I may be wrong because I have no looked at the features in a while, but I am pretty sure an S3 Prestige comes with a lot more features than the A3 Prestige. Again not sure.

I believe an A3 Prestige would be comparable to a base S3 in terms of options as i believe the way it works is that the S3 base carries over a handful of features from the loaded A3.

But on topic, those are probably the extent of any mods i would personally do on an A3 or S3, maybe a downpipe so i can go stage 2 :laugh:

Do you plan on any other mods besides a turbo-back?


----------



## Evo-2-Quattro (Jul 9, 2014)

noatonement said:


> I may be wrong because I have no looked at the features in a while, but I am pretty sure an S3 Prestige comes with a lot more features than the A3 Prestige. Again not sure.
> 
> I believe an A3 Prestige would be comparable to a base S3 in terms of options as i believe the way it works is that the S3 base carries over a handful of features from the loaded A3.
> 
> ...


No, an A3 Prestige is basically a *fully loaded* S3 minus performance features such as; bigger brakes, different turbo, thicker sway bars, boost gauge, wheels, exhaust and a little different engine internals I believe. Other than that, the Prestige A3 (or S-line) is completely loaded with LED headlamps, Audi Connect, Drive Select, S3 style sport seats, S3 exterior styling and ground effects.

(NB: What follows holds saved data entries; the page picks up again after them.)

/-! ### Prefixes -/

@[simp] theorem State.localHits_spine (s : State) (a1) (a2) (a3) (l) : (State.localHits s a1 a2 a3 l).2.spine = s.spine := by
  induction l generalizing s a3 with
  | nil => rfl
  | cons x rest ih => unfold State.localHits; grind [→ State.searchKey_spine_of]
theorem State.localHits_spine_of (s : State) (a1) (a2) (a3) (a4) (u) (t) (h : (State.localHits s a1 a2 a3 a4) = (u, t)) : t.spine = s.spine := by have := State.localHits_spine s a1 a2 a3 a4; rw [h] at this; exact this
@[simp] theorem State.lookupDone_spine (s : State) (a1) (a2) (a3) (a4) : (State.lookupDone s a1 a2 a3 a4).spine = s.spine := by unfold State.lookupDone; (repeat' split) <;> simp [foldl_spine]
@[simp] theorem State.answerLookup_spine (s : State) (a1) (a2) (a3) (a4) : (State.answerLookup s a1 a2 a3 a4).spine = s.spine := by unfold State.answerLookup; dsimp only; (repeat' split) <;> simp [foldl_spine]
theorem State.askHomes_spine (s : State) (a1) (a2) (a3) (l) (t) (h : State.askHomes s a1 a2 a3 l = some t) : t.spine = s.spine := by
  induction l generalizing s with
  | nil => unfold State.askHomes at h; cases h; rfl
  | cons x rest ih =>
    obtain ⟨b, id⟩ := x
    unfold State.askHomes at h; dsimp only at h; split at h
    · cases h
    · exact (ih _ h).trans (foldl_spine _ (by intros; simp) _ _)
@[simp] theorem State.runLookup_spine (s : State) (a1) (a2) (a3) (a4) : (State.runLookup s a1 a2 a3 a4).spine = s.spine := by
  unfold State.runLookup; dsimp only
  split
  · simp
  · split
    · simp
    · next t h => have := State.askHomes_spine _ _ _ _ _ _ h; simp [this]
@[simp] theorem State.beginLookupHash_spine (s : State) (a1) (a2) : (State.beginLookupHash s a1 a2).spine = s.spine := by unfold State.beginLookupHash; (repeat' split) <;> simp [foldl_spine]
@[simp] theorem State.beginLookupToken_spine (s : State) (a1) : (State.beginLookupToken s a1).spine = s.spine := rfl
@[simp] theorem State.lookupTokens_spine (s : State) (a1) (a2) (a3) (a4) : (State.lookupTokens s a1 a2 a3 a4).spine = s.spine := by unfold State.lookupTokens; dsimp only; (repeat' split) <;> simp [foldl_spine]
@[simp] theorem State.runLookupFlow_spine (s : State) (a1) (a2) : (State.runLookupFlow s a1 a2).spine = s.spine := by unfold State.runLookupFlow; dsimp only; (repeat' split) <;> simp [foldl_spine]
@[simp] theorem State.beginLookupFlow_spine (s : State) (a1) (a2) : (State.beginLookupFlow s a1 a2).spine = s.spine := by unfold State.beginLookupFlow; (repeat' split) <;> simp [foldl_spine]
@[simp] theorem State.askEntry_spine (s : State) (a1) (a2) (a3) : (State.askEntry s a1 a2 a3).spine = s.spine := by unfold State.askEntry; (repeat' split) <;> simp [foldl_spine]
@[simp] theorem State.commitLink_spine (s : State) (a1) (a2) (a3) (a4) (a5) : (State.commitLink s a1 a2 a3 a4 a5).spine = s.spine := by simp [State.commitLink, foldl_spine]
@[simp] theorem State.beginAttachPrefix_spine (s : State) (a1) (a2) : (State.beginAttachPrefix s a1 a2).spine = s.spine := by unfold State.beginAttachPrefix; dsimp only; (repeat' split) <;> simp [foldl_spine]
@[simp] theorem State.readForRekey_spine (s : State) (a1) (l) : (State.readForRekey s a1 l).spine = s.spine := by
  induction l generalizing s with
  | nil => rfl
  | cons x rest ih =>
    obtain ⟨_, _, _, _⟩ := x
    unfold State.readForRekey
    split <;> simp [ih]
@[simp] theorem State.rekeyMore_spine (s : State) (a1) : (State.rekeyMore s a1).spine = s.spine := by unfold State.rekeyMore; (repeat' split) <;> simp [foldl_spine]
@[simp] theorem State.loadPublish_spine (s : State) (a1) (a2) : (State.loadPublish s a1 a2).spine = s.spine := by unfold State.loadPublish; dsimp only; (repeat' split) <;> simp [foldl_spine]
@[simp] theorem State.beginPublish_spine (s : State) (a1) (a2) : (State.beginPublish s a1 a2).spine = s.spine := by unfold State.beginPublish; dsimp only; (repeat' split) <;> simp [foldl_spine]
@[simp] theorem State.freePlace_spine (s : State) (a1) : (State.freePlace s a1).spine = s.spine := by unfold State.freePlace; (repeat' split) <;> simp [foldl_spine]
@[simp] theorem State.failPublish_spine (s : State) (a1) (a2) (a3) : (State.failPublish s a1 a2 a3).spine = s.spine := by simp [State.failPublish, foldl_spine]
@[simp] theorem State.rekeyPages_spine (s : State) (a1) (a2) (a3) (a4) (l) (a6) (a7) : (State.rekeyPages s a1 a2 a3 a4 l a6 a7).2.2.2.spine = s.spine := by
  induction l generalizing s a6 a7 with
  | nil => rfl
  | cons x rest ih =>
    obtain ⟨_, _, _, loc⟩ := x
    unfold State.rekeyPages
    split
    · rfl
    · split
      · rfl
      · split
        · rfl
        · next tier addr hp =>
          dsimp only
          generalize hw : State.writePage _ _ _ _ _ _ _ _ = w
          obtain ⟨v, s1⟩ := w
          have h1 : s1.spine = s.spine := State.writePage_spine_of _ _ _ _ _ _ _ _ _ _ hw
          refine (ih _ _ _).trans ?_
          dsimp only
          split <;> simp [h1]
theorem State.rekeyPages_spine_of (s : State) (a1) (a2) (a3) (a4) (a5) (a6) (a7) (u) (w) (x) (t) (h : (State.rekeyPages s a1 a2 a3 a4 a5 a6 a7) = (u, w, x, t)) : t.spine = s.spine := by have := State.rekeyPages_spine s a1 a2 a3 a4 a5 a6 a7; rw [h] at this; exact this
@[simp] theorem State.adoptRecs_spine (s : State) (a1) (l) : (State.adoptRecs s a1 l).spine = s.spine := by
  induction l generalizing s with
  | nil => rfl
  | cons x rest ih =>
    obtain ⟨b, id⟩ := x
    unfold State.adoptRecs; dsimp only; split
    · exact ih _
    · refine (ih _).trans (foldl_spine_of (by simp) ?_)
      intros; split <;> simp
@[simp] theorem State.copyRecs_spine (s : State) (a1) (l) : (State.copyRecs s a1 l).2.spine = s.spine := by
  induction l generalizing s with
  | nil => rfl
  | cons x rest ih =>
    obtain ⟨b, id⟩ := x
    unfold State.copyRecs; dsimp only; split
    · exact ih _
    · exact (ih _).trans (by simp)
theorem State.copyRecs_spine_of (s : State) (a1) (a2) (u) (t) (h : (State.copyRecs s a1 a2) = (u, t)) : t.spine = s.spine := by have := State.copyRecs_spine s a1 a2; rw [h] at this; exact this
@[simp] theorem State.putDigest_spine (s : State) (a1) (a2) (a3) (a4) (a5) : (State.putDigest s a1 a2 a3 a4 a5).spine = s.spine := by simp [State.putDigest, foldl_spine]
@[simp] theorem State.dropNew_spine (s : State) (a1) : (State.dropNew s a1).spine = s.spine := by simp [State.dropNew, foldl_spine]
@[simp] theorem State.publishCreated_spine (s : State) (a1) (a2) (a3) (a4) (a5) (a6) (a7) (a8) : (State.publishCreated s a1 a2 a3 a4 a5 a6 a7 a8).spine = s.spine := by unfold State.publishCreated; dsimp only; (repeat' split) <;> simp [foldl_spine]
@[simp] theorem State.publishMerged_spine (s : State) (a1) (a2) (a3) (a4) (a5) (a6) (a7) (a8) : (State.publishMerged s a1 a2 a3 a4 a5 a6 a7 a8).spine = s.spine := by unfold State.publishMerged; dsimp only; (repeat' split) <;> simp [foldl_spine]
@[simp] theorem State.publishConflict_spine (s : State) (a1) (a2) (a3) (a4) : (State.publishConflict s a1 a2 a3 a4).spine = s.spine := by simp [State.publishConflict, foldl_spine]
@[simp] theorem State.publishSend_spine (s : State) (a1) (a2) (a3) (a4) (a5) : (State.publishSend s a1 a2 a3 a4 a5).spine = s.spine := by
  unfold State.publishSend
  extract_lets d k dest
  split
  · split <;> (next hc => have := State.compareAndSet_spine_of _ _ _ _ _ _ hc; simp [this])
  · (repeat' split) <;> simp
@[simp] theorem State.publishGoes_spine (s : State) (a1) (a2) : (State.publishGoes s a1 a2).spine = s.spine := by unfold State.publishGoes; (repeat' split) <;> simp [foldl_spine]
@[simp] theorem State.writesEnd_spine (s : State) (a1) : (State.writesEnd s a1).spine = s.spine := by unfold State.writesEnd; (repeat' split) <;> simp [foldl_spine]
@[simp] theorem State.rekeyEnd_spine (s : State) (a1) (a2) : (State.rekeyEnd s a1 a2).spine = s.spine := by
  unfold State.rekeyEnd
  split
  · simp
  · extract_lets lo s1 s2
    have h2 : s2.spine = s.spine := by simp [s2, s1]
    clear_value s2
    split
    · exact h2
    · split
      · simp [h2]
      · simp [h2]
      · split
        · next h =>
          have e := State.rekeyPages_spine_of _ _ _ _ _ _ _ _ _ _ _ _ h
          extract_lets s3
          have h3 : s3.spine = s.spine := by
            unfold s3
            exact elim_spine_of (e.trans h2) fun _ => by simp [e, h2]
          clear_value s3
          split <;> simp [h3]
        · next h =>
          have e := State.rekeyPages_spine_of _ _ _ _ _ _ _ _ _ _ _ _ h
          simp [e, h2]
@[simp] theorem State.beginWithdraw_spine (s : State) (a1) (a2) : (State.beginWithdraw s a1 a2).spine = s.spine := by unfold State.beginWithdraw; dsimp only; (repeat' split) <;> simp [foldl_spine]
@[simp] theorem State.answer_spine (s : State) (a1) (a2) (a3) (a4) (a5) : (State.answer s a1 a2 a3 a4 a5).spine = s.spine := by simp [State.answer, foldl_spine]
@[simp] theorem State.refuseGen_spine (s : State) (a1) (a2) : (State.refuseGen s a1 a2).spine = s.spine := by simp [State.refuseGen, foldl_spine]
@[simp] theorem State.publishHere_spine (s : State) (a1) (a2) (a3) : (State.publishHere s a1 a2 a3).spine = s.spine := by unfold State.publishHere; grind [State.spine, State.compareAndSet_spine, → State.compareAndSet_spine_of, State.answer_spine, State.modDir_spine]
@[simp] theorem State.onDirPublish_spine (s : State) (a1) (a2) (a3) : (State.onDirPublish s a1 a2 a3).spine = s.spine := by unfold State.onDirPublish; dsimp only; (repeat' split) <;> simp [foldl_spine]
@[simp] theorem State.parentAnswer_spine (s : State) (a1) (a2) (a3) (a4) (a5) (a6) : (State.parentAnswer s a1 a2 a3 a4 a5 a6).spine = s.spine := by
  unfold State.parentAnswer
  split
  · simp
  · split
    · simp
    · split
      · simp
      · next t h =>
        have e : t.spine = s.spine := by
          split at h
          · cases h; rfl
          · cases hc : s.createProxy a6 a5 [] false 0 with
            | none => rw [hc] at h; cases h
            | some x => rw [hc] at h; cases h; exact State.createProxy_spine _ _ _ _ _ _ _ hc
        dsimp only
        (repeat' split) <;> simp [e]
@[simp] theorem State.onDirLookup_spine (s : State) (a1) (a2) (a3) (a4) : (State.onDirLookup s a1 a2 a3 a4).spine = s.spine := by unfold State.onDirLookup; dsimp only; (repeat' split) <;> simp [foldl_spine]
@[simp] theorem State.onDirAttach_spine (s : State) (a1) (a2) : (State.onDirAttach s a1 a2).spine = s.spine := by unfold State.onDirAttach; dsimp only; (repeat' split) <;> simp [foldl_spine]
@[simp] theorem State.freeHolder_spine (s : State) (a1) : (State.freeHolder s a1).spine = s.spine := by unfold State.freeHolder; dsimp only; (repeat' split) <;> simp [foldl_spine]
@[simp] theorem State.onDirRelease_spine (s : State) (a1) (a2) : (State.onDirRelease s a1 a2).spine = s.spine := by unfold State.onDirRelease; dsimp only; (repeat' split) <;> simp [foldl_spine]
@[simp] theorem State.onDirWithdrawn_spine (s : State) (a1) (a2) (a3) : (State.onDirWithdrawn s a1 a2 a3).spine = s.spine := by unfold State.onDirWithdrawn; dsimp only; (repeat' split) <;> simp [foldl_spine]
@[simp] theorem State.onWithdrawNotice_spine (s : State) (a1) (a2) : (State.onWithdrawNotice s a1 a2).spine = s.spine := by unfold State.onWithdrawNotice; dsimp only; (repeat' split) <;> simp [foldl_spine]
@[simp] theorem State.lookupAnswer_spine (s : State) (a1) (a2) (a3) (a4) : (State.lookupAnswer s a1 a2 a3 a4).spine = s.spine := by unfold State.lookupAnswer; dsimp only; (repeat' split) <;> simp [foldl_spine]
theorem State.createChain_spine (s : State) (a1) (a2) (t) (h : (State.createChain s a1 a2) = some t) : t.spine = s.spine := by
  induction a2 generalizing s with
  | nil => cases h; rfl
  | cons x rest ih =>
    obtain ⟨n, k⟩ := x
    unfold State.createChain at h
    split at h
    · split at h
      · exact (ih _ h).trans (State.modDir_spine _ _ _)
      · exact (ih _ h).trans (State.giveBack_spine _ _ _)
    · split at h
      · cases h
      · rename_i hp
        exact (ih _ h).trans (State.createProxy_spine _ _ _ _ _ _ _ hp)
@[simp] theorem State.attachAnswer_spine (s : State) (a1) (a2) (a3) (a4) : (State.attachAnswer s a1 a2 a3 a4).spine = s.spine := by
  unfold State.attachAnswer
  split
  · simp
  · extract_lets chain
    split
    · split <;> simp
    · split
      · simp
      · rename_i hc
        have hs := State.createChain_spine _ _ _ _ hc
        extract_lets s1
        have h1 : s1.spine = s.spine := by simp [s1, hs]
        split
        · split
          · simp [h1]
          · exact h1
        · exact h1
@[simp] theorem State.publishLinked_spine (s : State) (a1) (a2) (a3) (a4) : (State.publishLinked s a1 a2 a3 a4).spine = s.spine := by
  unfold State.publishLinked
  split
  · rfl
  · split
    · simp
    · rename_i hc
      have hs := State.createChain_spine _ _ _ _ hc
      split <;> simp [hs]
@[simp] theorem State.publishAnswer_spine (s : State) (a1) (a2) (a3) (a4) : (State.publishAnswer s a1 a2 a3 a4).spine = s.spine := by
  unfold State.publishAnswer
  split
  · simp
  · extract_lets fail src gather
    have hf : ∀ s n, (fail s n).spine = s.spine := by intro s n; simp [fail]
    have hg : ∀ s, (gather s).spine = s.spine := by
      intro s
      simp only [gather]
      repeat' split
      all_goals simp [hf]
    repeat' split
    all_goals first
      | (simp [hf, hg]; done)
      | (rename_i h; have := State.createProxy_spine _ _ _ _ _ _ _ h; simpa using this)
@[simp] theorem State.onDirAnswer_spine (s : State) (a1) (a2) (a3) : (State.onDirAnswer s a1 a2 a3).spine = s.spine := by unfold State.onDirAnswer; dsimp only; (repeat' (first | rfl | assumption | split | refine foldl_spine_of ?_ (fun _ _ => ?_))) <;> simp [foldl_spine]
@[simp] theorem State.memberLost_spine (s : State) (a1) : (State.memberLost s a1).spine = s.spine := by simp [State.memberLost, foldl_spine]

A base S3 does not offer LED headlamps, Audi connect, MMI Nav, Bang Olufson, etc..


----------



## Spoooolin (Mar 31, 2015)

Evo-2-Quattro said:


> No, an A3 Prestige is basically a *fully loaded* S3 minus performance features such as; bigger brakes, different turbo, thicker sway bars, boost gauge, wheels, exhaust and a little different engine internals I believe. Other than that, the Prestige A3 (or S-line) is completely loaded with LED headlamps, Audi Connect, Drive Select, S3 style sport seats.
> 
> A base S3 does not offer LED headlamps, Audi connect, MMI Nav, Bang Olufson, etc..


I purchased the premium plus, bang olufson, 19'' wheels, sport package, rear view camera and that whole package...Totally happy with the car...the employee discount and benifits helped too.


----------



## Spoooolin (Mar 31, 2015)

Evo-2-Quattro said:


> We did the APR stage 1 tune. I'm holding off on the turbo-back exhaust until there are more available options. I may also purchase the S3 rear diffuser for a quad exhaust tip set-up. The H&R sport springs (less aggressive option) are very nice and definitely worth doing.


I dont think I ll do a full exhaust, just the downpipe, (which goes damn near to the rear axle anyways) the rest of the exhaust looks pretty decent...dont think much gain can be had from upgrading that.


----------



## turbo slc 2.9l (Dec 4, 2003)

Looks awesome, & more power too.. Can't beat that!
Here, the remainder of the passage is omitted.